Amboy is an unincorporated community in San Bernardino County, in California's Mojave Desert, west of Needles and east of Ludlow on historic Route 66. It is roughly  northeast of Twentynine Palms. As of 2020, the town's business district still contained a post office, a historic restaurant-motel, and a Route 66 tourist shop, all operated by the town's population of four people.

Geography
The town is south of the Granite Mountains, Providence Mountains, and the Mojave National Preserve. Adjacent to the south is the landmark Amboy Crater, and beyond to the southeast the Bullion Mountains. To the south is Bristol Dry Lake and the community of Cadiz, California.

Amboy was once a major stop along the famous Route 66, but has seen much lower visitation since the opening of Interstate 40 to the north in 1973. Amboy is home to Roy's Motel and Café, a Route 66 landmark.

The town has a total of 10 surviving buildings and a population of far fewer than the advertised 20. According to the Los Angeles Times, the town's population is approximately four. A resident interviewed in a short 2014 documentary also gives the population as four, all of whom are men. Amboy is located in ZIP code 92304 and area codes 442 and 760.

History

Although Amboy was first settled in 1858, the town was not established until 1883. Lewis Kingman, a locating engineer for the Atlantic and Pacific Railroad, created the town as the first of a series of alphabetical railroad stations that were to be constructed across the Mojave Desert. The name was probably taken from a location in the eastern United States.
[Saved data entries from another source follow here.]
-- ==== Sys2Proof/Machine/PackageState.lean ====
section
/-!
DEFINITION. The state of the package beside its cores: barrier slots and gangs (chapter 13), launches and saved contexts (14),
lifetime records (15), memory channels and code strengths (16), links, ports and share registers (17), host cores, journal,
management and power (18).
-/
namespace Sys2Proof.Machine

/-- A pending launch record (R331): its 512 bits, its submitter, its queue as 64 × die + queue, and the address it was read from. -/
structure LRec where
  bits : Nat
  party : Word
  q : Nat
  addr : Nat := 0
  deriving DecidableEq, Repr

/-- Where one task of an entry is placed (R336, R339): core, context, notify contexts, scratchpad and lane-private offsets, and
the TASK party. -/
structure Place where
  core : Nat
  ctx : Nat
  nots : List Nat := []
  span : Nat := 0
  priv : Nat := 0
  party : Word := 0
  deriving DecidableEq, Repr

/-- A launch queue with its save pool (R329, R400), and the places, each with its header, that are kept for the record at its head while the
tasks are saved that it pre-empts (R337). -/
structure LQueue where
  en : Bool := false
  prio : Nat := 7
  asn : BitVec 16 := 0
  ovf : Bool := false
  recs : List LRec := []
  spbase : Nat := 0
  spsize : Nat := 0
  spused : Nat := 0
  kept : List (Place × Nat) := []
  deriving DecidableEq, Repr

/-- An entry's instance in the current frame (R338). -/
inductive InstSt where
  | idle | released | running | saved | done | lost
  deriving DecidableEq, Repr

/-- A timetable entry of an accepted launch: its 32 bytes (R332), its header's 256 (R334), its arguments' 240, its places, and its
instance: state, frame, slip ticks, charge (R338, R352); whether a TIGHT stay has been journalled (R359), whether the instance has been counted
as overdue (R338), and the bases of the token entries reserved for its start (R336). -/
structure Entry where
  bits : Nat
  hdr : Nat
  args : Nat
  places : List Place := []
  st : InstSt := .idle
  frame : Nat := 0
  lateTicks : Nat := 0
  charge : Nat := 0
  tight : Bool := false
  counted : Bool := false
  claims : List Nat := []
  deriving DecidableEq, Repr

/-- An accepted launch (R337, R338, R342): `hold` counts a frame counter not yet started, `sticks` to `lost` are the counts of
its status block, `lostf` lists the frames in which an instance was lost, and `gone` the scratchpad spans of tasks lost with their
core (R188). -/
structure Launch where
  src : LRec
  prio : Nat
  asn : BitVec 16
  seq : Nat
  party : Word
  entries : List Entry
  items : List Nat := []
  started : Bool := false
  frame : Nat := 0
  sticks : Nat := 0
  sevents : Nat := 0
  pticks : Nat := 0
  donecnt : Nat := 0
  lost : Nat := 0
  lostf : List Nat := []
  gone : List (Nat × Nat) := []
  slipped : Bool := false
  killed : Bool := false
  deriving DecidableEq, Repr

/-- A saved task (R346): the address of its saved state in HBM and the sizes of its parts; what the model keeps of the context and its notify
contexts beside their images, the place it left, and by offset its tags; array and latches, its parked sparse-index operations (R282), the
CORE barrier slots of its launch (R326), the queue whose pool holds it with the units taken there, and the bytes taken of the migration
reserve (R362). -/
structure Saved where
  ctx : Ctx
  nots : List Ctx := []
  place : Place
  base : Nat := 0
  parts : List Nat := []
  tags : Tab Byte := []
  arr : Option MArray := none
  latch0 : GLatch := {}
  latch1 : GLatch := {}
  parked : List EngOp := []
  bars : Tab BarSlot := []
  q : Nat := 0
  units : Nat := 0
  reserve : Nat := 0
  deriving DecidableEq, Repr

/-- A core's lifetime record (R354), with its count of intervals within the hour, the last sixteen readings of its oscillators,
whether its margin was at most 600 and at most 200 at the end of the last interval, and whether it failed or was retired by
the controller (R356). -/
structure Sage where
  wufine : Nat := 0
  margin : Nat := 1000
  margin0 : Nat := 1000
  st : Nat := 0
  eccs : Bool := false
  cause : Nat := 0
  emmax : Nat := 0
  poh : Nat := 0
  idle : Nat := 0
  part : Nat := 0
  hist : List (List Int) := []
  low6 : Bool := false
  low2 : Bool := false
  failed : Bool := false
  admin : Bool := false
  deriving DecidableEq, Repr

/-- What a request asks of its bank (R416): a read, a write of whole words, or a read, merge and write. -/
inductive BKind where
  | read | write | merge
  deriving DecidableEq, Repr

/-- A request at a bank (R368): its row, its line, what it asks, and the cycle in which it reaches the controller (R369). -/
structure BReq where
  row : Nat
  line : Nat
  kind : BKind
  from_ : Nat := 0
  deriving DecidableEq, Repr

/-- A bank (R368, R370, R371, R372, R416): its queued requests, the one being served with the cycle in which it ends, the open row and the hits
served from it, the cycle of its last activation, that from which it may be precharged, its tracker of 256 entries as (row, count), a free one with
row `freeRow`, the entry whose alert waits for its access to end, its block as (end, tracker entry), the position and the count of its refreshes, and
the cycle until which a background command, or the write of a correction, holds it; `left` says of the lines whose data have left the controller in which
cycle they did (R369). -/
structure DBank where
  queue : List BReq := []
  serving : Option (BReq × Nat) := none
  row : Option Nat := none
  hits : Nat := 0
  last : Option Nat := none
  pre : Nat := 0
  alerting : Option Nat := none
  track : List (Nat × Nat) := []
  block : Option (Nat × Nat) := none
  pos : Nat := 0
  done : Nat := 0
  busy : Nat := 0
  left : Tab Nat := []
  deriving DecidableEq, Repr

/-- A stack's registers (R374), and the cycle from which its next patrol read is due (R376). -/
structure Stack where
  alerts : Nat := 0
  vict : Nat := 0
  row : Nat := 0
  bank : Nat := 0
  pch : Nat := 0
  chan : Nat := 0
  time : Nat := 0
  ce : Nat := 0
  ue : Nat := 0
  passes : Nat := 0
  prow : Nat := 0
  scruben : Bool := true
  next : Nat := 1048576
  deriving DecidableEq, Repr

/-- A die's registers: the slices at DEC-TED and those that have finished re-encoding (R378), each slice's sweep position and the words
it has corrected in this pass (R377), its L2 lines, most recent first (R8), and the share registers (R398). -/
structure Die where
  strong : List Nat := []
  done : List Nat := []
  sweep : Tab Nat := []
  corrected : Tab Nat := []
  l2 : List Nat := []
  portbud : Nat := 524288
  err : Bool := false
  share : Tab Nat := []
  qcls : Tab Nat := []
  deriving DecidableEq, Repr

/-- A Phogil link (R381 to R383): the lanes in service outward and inward, whether it is up, the replays requested and flits
carried, and the cycles of the recent replays of each lane (outward 0 to 15, inward 16 to 31). -/
structure Link where
  laneso : BitVec 16 := 0xFFFF
  lanesi : BitVec 16 := 0xFFFF
  up : Bool := true
  replays : Nat := 0
  flits : Nat := 0
  recent : Tab (List Nat) := []
  deriving DecidableEq, Repr

/-- A scale-out port (R389). -/
structure Port where
  up : Bool := false
  en : Bool := true
  txb : Nat := 0
  rxb : Nat := 0
  retx : Nat := 0
  trim : Nat := 0
  deriving DecidableEq, Repr

/-- A host core's device registers: HSEL and its command port (R401, R402), and the outcome of its last device access: the bytes
read, or an access fault. `irqs` counts the supervisor external interrupts raised (R404). `op` is a pending command, `since` the point of the machine's run
from which a pending command no longer waits for new accesses, and `taken` the range whose rights it withdraws (R164, R403). -/
structure HostCore where
  hsel : Word := 0
  desig : Nat := 0
  party : Word := 0
  len : Nat := 0
  status : Nat := 0
  result : Word := 0
  result2 : Word := 0
  data : List Byte := []
  fault : Bool := false
  irqs : Nat := 0
  since : Option Nat := none
  op : Nat := 0
  taken : List (Nat × Nat) := []
  deriving DecidableEq, Repr

/-- A journal entry not yet written (R407): type, die, package core and the payload of bytes 24 to 63, with the cycle of the event
and its sequence number. -/
structure JEntry where
  seq : Nat
  ty : Nat
  die : Nat
  core : Nat
  cycle : Nat
  payload : Nat
  deriving DecidableEq, Repr

/-- Miovilo (R407, R408): its registers, the entries to be written, the controller's mirror, most recent first, and whether the
entry being written lacks only its SEQ. -/
structure Journal where
  jbase : Nat := 0
  jnext : Nat := 1
  jold : Nat := 1
  pend : List JEntry := []
  mirror : List JEntry := []
  half : Bool := false
  deriving DecidableEq, Repr

/-- The management controller and the power block (R405, R406, R410, R412, R414). `out` is the controller's last answer at its
port; `errors` its log of phase rollbacks (R221); `svcEntry` the code address of the service routine's entry (R209), and `steps`
counts the milliseconds whose power it has judged (R414). -/
structure Mgmt where
  powered : Bool := true
  recovery : Bool := false
  minsvn : Nat := 0
  svn : Tab Nat := []
  meas : Tab (BitVec 256) := []
  pcap : Nat := 2400
  pnow : Nat := 0
  thr : Nat := 0
  tj : Nat := 0
  areq : Nat := 0
  astat : Nat := 0
  errors : List (Nat × Nat × Cause × Word) := []
  out : List Byte := []
  released : Bool := true
  svcEntry : Nat := 0
  steps : Nat := 0
  deriving DecidableEq, Repr

/-- Thyme: PLIMIT, the queues by 64 × die + queue, the accepted launches, saved contexts, coalescing windows as thread to (count, cycle of its close), the
rotation among the queues of each priority, the bytes of the migration reserve in use and its base, the address-space roots, the translations onto scratchpads that Thyme has created, each by the
physical address of its entry (R180, R361), a hold of every frame counter during an update, and the image that takes over with the cycle in which the hold began (R410). -/
structure Thyme where
  plimit : Nat := 4096
  queues : Tab LQueue := []
  launches : Tab Launch := []
  saved : Tab Saved := []
  windows : Tab (Nat × Nat) := []
  rot : Tab Nat := []
  reserve : Nat := 0
  resvBase : Nat := 0x7FFE000000
  roots : Tab Nat := []
  maps : List Nat := []
  update : Bool := false
  taking : Option (Image × Nat) := none
  deriving DecidableEq, Repr

/-- A share class at a core's port (R395 to R398): its tokens, allotment and debt, the bytes admitted in this interval and whether it
was active in it, LAST, ACT and TOTAL, the cycles in which it last admitted a core request and an engine piece, and the operation
that had the last turn. -/
structure PortCls where
  bucket : Nat := 65536
  alloc : Nat := 65536
  debt : Nat := 0
  spent : Nat := 0
  active : Bool := false
  last : Nat := 0
  act : Bool := false
  total : Nat := 0
  granted : Option Nat := none
  eng : Option Nat := none
  turn : Nat := 0
  deriving DecidableEq, Repr

end Sys2Proof.Machine
end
In 1926, Amboy became a boom town after the opening of U.S. Route 66. In 1938, Roy's Motel and Café opened and prospered due to its isolated location on the route. By 1940, Amboy's population had increased to 65. Its growth was tied not only to tourists, but also to the Santa Fe Railroad over which freight trains still run today between Kingman, Arizona and the BNSF Railway Barstow, California yard.

During the Great Depression and World War II, tourism declined nationally. But the remaining travelers' need for lodging, meals and gasoline kept the town busy. The town remained this way until the opening of Interstate 40 in 1973, which bypassed Amboy.

Attractions

Nearby craters

Two extinct volcanoes are located to the west of Amboy. Amboy Crater is a 6,000-year-old cinder cone volcano, made largely of pahoehoe lava. Pisgah Crater, another cinder cone volcano, is located near Interstate 40. Because of quarry operations, Pisgah Crater is not as well preserved as Amboy Crater.

Roy's Motel and Café

Roy's Motel and Café was the only gasoline, food and lodging stop for miles around that part of the eastern Mojave and was well known for both its Googie "retro-future" architecture added to one of the original buildings and even more famous sign, a 1959 addition. Both Roy's and the surrounding town were once owned by Buster Burris, one of Route 66's most famous characters who purchased Roy's from his father-in-law Roy Crowl, the man for whom the property is named, in 1938 and ran the town until 1995.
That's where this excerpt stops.